PROBLEM TO WORK ON:
Locate each line in the records containing "agreeing". Copy it.

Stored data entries
───

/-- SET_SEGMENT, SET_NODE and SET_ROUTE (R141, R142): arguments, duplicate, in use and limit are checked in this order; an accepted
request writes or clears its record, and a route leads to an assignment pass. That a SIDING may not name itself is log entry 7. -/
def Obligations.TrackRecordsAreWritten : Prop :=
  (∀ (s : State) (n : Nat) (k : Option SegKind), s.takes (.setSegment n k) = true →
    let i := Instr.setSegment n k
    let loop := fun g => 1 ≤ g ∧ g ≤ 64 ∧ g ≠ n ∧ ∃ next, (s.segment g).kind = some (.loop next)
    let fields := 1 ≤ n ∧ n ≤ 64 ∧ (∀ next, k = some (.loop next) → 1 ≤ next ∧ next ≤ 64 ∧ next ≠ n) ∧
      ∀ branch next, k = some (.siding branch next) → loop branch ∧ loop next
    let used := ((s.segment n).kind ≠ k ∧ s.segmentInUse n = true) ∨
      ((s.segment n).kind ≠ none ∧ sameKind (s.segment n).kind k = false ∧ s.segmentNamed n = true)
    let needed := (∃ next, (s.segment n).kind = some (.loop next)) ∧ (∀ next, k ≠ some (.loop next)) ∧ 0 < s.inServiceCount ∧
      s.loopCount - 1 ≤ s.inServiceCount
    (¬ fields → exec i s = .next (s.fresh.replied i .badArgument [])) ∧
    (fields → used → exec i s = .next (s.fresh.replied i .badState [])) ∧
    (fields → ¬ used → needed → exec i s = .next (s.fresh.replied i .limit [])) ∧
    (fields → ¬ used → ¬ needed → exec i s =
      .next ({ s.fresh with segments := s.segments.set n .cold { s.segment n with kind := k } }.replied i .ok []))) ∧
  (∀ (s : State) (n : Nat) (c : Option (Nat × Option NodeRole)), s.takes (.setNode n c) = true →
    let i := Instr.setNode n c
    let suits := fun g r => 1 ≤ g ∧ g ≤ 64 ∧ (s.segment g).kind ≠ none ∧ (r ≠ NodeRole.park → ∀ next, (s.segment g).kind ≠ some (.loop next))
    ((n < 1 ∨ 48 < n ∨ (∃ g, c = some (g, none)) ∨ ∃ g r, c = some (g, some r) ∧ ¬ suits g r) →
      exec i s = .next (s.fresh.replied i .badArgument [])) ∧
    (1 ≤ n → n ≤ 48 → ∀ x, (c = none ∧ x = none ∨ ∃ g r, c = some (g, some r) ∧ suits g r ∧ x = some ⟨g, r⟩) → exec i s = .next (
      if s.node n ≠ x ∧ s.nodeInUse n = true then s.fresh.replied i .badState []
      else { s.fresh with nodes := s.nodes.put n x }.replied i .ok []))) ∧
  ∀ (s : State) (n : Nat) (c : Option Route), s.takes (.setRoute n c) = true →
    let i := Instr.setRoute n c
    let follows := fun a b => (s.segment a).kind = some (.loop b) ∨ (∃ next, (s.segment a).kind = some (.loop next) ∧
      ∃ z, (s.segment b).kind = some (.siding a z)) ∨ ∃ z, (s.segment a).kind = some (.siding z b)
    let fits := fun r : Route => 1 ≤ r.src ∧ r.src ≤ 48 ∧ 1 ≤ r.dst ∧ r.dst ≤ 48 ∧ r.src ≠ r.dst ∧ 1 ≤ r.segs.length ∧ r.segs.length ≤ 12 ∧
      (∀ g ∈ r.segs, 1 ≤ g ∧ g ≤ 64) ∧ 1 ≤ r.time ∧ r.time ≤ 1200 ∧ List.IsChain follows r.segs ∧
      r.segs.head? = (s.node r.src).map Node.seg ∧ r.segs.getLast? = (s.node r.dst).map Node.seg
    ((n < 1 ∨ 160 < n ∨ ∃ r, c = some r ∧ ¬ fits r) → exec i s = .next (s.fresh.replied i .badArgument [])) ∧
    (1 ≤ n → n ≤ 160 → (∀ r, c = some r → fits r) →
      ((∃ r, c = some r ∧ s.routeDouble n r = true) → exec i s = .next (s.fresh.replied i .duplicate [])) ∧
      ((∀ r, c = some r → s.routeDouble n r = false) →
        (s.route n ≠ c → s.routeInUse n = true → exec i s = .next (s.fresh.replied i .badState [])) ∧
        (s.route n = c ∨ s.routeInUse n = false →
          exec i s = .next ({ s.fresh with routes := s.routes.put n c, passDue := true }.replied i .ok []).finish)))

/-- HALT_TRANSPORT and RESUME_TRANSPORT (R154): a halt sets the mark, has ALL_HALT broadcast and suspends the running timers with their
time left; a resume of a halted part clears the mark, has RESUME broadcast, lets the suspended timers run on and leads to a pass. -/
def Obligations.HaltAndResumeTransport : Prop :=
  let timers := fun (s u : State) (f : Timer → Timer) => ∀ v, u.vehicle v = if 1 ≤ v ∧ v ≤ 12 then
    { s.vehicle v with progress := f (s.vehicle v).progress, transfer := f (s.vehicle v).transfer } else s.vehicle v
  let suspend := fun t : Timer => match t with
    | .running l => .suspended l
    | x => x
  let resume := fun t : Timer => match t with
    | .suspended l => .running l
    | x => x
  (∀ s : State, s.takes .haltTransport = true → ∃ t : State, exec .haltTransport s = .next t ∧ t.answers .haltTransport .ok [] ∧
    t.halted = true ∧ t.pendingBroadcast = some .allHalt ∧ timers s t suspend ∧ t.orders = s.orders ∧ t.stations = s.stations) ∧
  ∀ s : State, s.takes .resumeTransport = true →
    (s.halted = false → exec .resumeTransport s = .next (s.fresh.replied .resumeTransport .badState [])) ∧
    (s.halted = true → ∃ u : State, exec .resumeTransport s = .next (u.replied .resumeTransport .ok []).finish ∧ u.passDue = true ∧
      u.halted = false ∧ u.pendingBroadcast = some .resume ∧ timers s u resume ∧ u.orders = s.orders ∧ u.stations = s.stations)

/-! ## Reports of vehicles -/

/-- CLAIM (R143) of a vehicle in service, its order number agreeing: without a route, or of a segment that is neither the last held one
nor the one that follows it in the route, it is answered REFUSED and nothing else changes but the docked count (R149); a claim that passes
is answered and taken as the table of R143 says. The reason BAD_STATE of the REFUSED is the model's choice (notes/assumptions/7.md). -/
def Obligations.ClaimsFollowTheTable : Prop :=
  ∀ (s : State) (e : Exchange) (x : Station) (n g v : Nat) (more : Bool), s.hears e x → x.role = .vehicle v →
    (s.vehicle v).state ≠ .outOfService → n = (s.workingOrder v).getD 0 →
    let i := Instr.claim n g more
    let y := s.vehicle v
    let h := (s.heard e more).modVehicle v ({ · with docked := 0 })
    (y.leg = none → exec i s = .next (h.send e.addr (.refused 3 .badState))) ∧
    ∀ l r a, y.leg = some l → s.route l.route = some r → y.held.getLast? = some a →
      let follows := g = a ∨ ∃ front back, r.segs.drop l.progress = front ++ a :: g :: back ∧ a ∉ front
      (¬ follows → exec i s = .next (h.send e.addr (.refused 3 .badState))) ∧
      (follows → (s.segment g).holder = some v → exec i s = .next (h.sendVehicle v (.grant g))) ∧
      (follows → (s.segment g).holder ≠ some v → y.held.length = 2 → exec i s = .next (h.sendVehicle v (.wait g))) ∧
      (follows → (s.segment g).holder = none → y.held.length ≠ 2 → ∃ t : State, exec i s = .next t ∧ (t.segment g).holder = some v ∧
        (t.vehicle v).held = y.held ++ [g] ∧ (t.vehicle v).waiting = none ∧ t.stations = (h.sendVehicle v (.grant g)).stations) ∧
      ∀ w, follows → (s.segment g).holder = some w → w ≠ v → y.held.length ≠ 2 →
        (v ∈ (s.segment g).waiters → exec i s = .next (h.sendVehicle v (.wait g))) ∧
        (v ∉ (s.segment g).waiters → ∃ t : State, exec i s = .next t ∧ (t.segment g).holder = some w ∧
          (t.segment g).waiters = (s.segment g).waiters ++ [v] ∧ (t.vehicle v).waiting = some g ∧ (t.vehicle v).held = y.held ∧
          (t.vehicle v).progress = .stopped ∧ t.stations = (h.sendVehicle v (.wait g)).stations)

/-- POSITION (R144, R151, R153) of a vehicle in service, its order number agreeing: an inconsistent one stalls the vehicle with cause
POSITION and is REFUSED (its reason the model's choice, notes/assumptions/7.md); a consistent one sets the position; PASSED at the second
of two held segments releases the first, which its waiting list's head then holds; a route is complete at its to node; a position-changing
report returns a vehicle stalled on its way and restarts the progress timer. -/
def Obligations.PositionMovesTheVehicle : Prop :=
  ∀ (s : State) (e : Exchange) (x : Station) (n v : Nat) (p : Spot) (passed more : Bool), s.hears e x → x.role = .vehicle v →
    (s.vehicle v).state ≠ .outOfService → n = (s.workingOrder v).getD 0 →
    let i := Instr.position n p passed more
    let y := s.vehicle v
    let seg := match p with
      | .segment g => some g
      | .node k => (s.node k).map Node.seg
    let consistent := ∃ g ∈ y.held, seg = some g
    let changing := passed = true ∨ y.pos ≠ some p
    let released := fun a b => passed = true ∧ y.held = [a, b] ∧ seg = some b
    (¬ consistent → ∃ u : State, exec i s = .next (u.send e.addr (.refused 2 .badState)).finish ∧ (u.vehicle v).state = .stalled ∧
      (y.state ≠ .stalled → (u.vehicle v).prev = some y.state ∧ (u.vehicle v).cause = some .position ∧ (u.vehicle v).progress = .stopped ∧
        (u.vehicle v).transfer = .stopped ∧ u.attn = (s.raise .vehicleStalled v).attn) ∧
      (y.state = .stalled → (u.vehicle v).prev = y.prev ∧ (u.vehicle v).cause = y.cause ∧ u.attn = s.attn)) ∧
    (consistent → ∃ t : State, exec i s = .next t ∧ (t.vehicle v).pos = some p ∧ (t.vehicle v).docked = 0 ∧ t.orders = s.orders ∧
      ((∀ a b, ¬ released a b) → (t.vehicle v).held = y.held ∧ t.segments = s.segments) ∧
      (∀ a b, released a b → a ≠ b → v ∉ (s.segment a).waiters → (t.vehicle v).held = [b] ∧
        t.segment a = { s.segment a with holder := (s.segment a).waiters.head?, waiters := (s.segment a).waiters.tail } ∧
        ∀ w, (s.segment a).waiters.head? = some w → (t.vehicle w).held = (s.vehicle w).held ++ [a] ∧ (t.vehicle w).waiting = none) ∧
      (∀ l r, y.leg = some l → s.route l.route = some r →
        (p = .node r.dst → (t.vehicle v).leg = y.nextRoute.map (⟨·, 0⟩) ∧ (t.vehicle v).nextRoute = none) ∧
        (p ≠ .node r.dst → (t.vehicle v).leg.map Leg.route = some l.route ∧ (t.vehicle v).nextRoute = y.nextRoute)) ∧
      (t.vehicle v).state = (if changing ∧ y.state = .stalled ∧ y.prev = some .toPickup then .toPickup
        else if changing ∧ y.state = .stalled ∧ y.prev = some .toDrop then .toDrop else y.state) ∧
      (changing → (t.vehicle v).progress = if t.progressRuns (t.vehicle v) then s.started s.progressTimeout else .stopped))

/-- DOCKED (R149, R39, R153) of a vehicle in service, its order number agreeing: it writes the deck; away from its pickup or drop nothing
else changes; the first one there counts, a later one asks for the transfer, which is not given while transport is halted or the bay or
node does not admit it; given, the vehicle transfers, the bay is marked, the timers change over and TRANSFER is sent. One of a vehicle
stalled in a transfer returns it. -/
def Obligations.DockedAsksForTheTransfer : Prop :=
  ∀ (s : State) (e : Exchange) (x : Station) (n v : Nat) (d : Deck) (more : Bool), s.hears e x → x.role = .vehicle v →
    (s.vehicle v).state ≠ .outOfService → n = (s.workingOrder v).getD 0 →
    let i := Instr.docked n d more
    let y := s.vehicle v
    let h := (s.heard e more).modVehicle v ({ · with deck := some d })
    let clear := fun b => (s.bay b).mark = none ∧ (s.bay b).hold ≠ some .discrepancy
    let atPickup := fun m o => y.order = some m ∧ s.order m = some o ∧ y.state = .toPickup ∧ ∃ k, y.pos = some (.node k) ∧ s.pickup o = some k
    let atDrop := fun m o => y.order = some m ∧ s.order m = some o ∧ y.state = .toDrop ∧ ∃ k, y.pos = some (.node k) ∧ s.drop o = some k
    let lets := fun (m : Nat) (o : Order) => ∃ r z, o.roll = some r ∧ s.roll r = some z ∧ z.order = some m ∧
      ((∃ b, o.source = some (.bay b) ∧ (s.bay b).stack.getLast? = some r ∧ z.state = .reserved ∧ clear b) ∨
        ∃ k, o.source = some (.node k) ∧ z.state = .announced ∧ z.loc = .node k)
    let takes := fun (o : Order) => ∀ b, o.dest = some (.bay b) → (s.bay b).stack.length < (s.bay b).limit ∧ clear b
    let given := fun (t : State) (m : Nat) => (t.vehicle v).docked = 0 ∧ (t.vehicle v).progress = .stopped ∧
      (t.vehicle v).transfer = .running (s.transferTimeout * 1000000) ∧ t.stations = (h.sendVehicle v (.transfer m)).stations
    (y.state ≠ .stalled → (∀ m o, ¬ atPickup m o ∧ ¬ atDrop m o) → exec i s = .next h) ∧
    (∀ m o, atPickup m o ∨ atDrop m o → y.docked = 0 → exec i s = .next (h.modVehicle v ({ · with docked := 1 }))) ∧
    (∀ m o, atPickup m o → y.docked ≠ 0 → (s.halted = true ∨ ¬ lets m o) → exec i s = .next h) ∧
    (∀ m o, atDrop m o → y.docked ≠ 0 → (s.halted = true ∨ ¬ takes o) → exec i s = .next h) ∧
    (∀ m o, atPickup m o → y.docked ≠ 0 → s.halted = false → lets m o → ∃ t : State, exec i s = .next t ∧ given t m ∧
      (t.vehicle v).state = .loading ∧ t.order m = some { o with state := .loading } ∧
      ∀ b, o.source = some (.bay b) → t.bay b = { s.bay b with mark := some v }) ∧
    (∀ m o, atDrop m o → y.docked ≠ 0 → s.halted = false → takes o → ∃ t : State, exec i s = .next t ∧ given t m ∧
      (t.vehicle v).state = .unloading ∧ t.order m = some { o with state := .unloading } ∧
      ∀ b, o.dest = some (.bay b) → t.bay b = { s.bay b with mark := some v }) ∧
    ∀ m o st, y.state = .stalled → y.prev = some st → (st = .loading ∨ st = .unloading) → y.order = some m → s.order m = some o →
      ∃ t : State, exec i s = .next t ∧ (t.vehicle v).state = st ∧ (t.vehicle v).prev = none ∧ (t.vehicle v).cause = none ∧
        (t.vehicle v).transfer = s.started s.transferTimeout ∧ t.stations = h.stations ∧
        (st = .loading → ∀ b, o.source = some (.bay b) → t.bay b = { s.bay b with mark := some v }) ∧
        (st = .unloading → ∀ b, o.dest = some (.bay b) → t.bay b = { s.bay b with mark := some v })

───

ANSWER TO THIS EXERCISE:
/-- CLAIM (R143) of a vehicle in service, its order number agreeing: without a route, or of a segment that is neither the last held one
/-- POSITION (R144, R151, R153) of a vehicle in service, its order number agreeing: an inconsistent one stalls the vehicle with cause
/-- DOCKED (R149, R39, R153) of a vehicle in service, its order number agreeing: it writes the deck; away from its pickup or drop nothing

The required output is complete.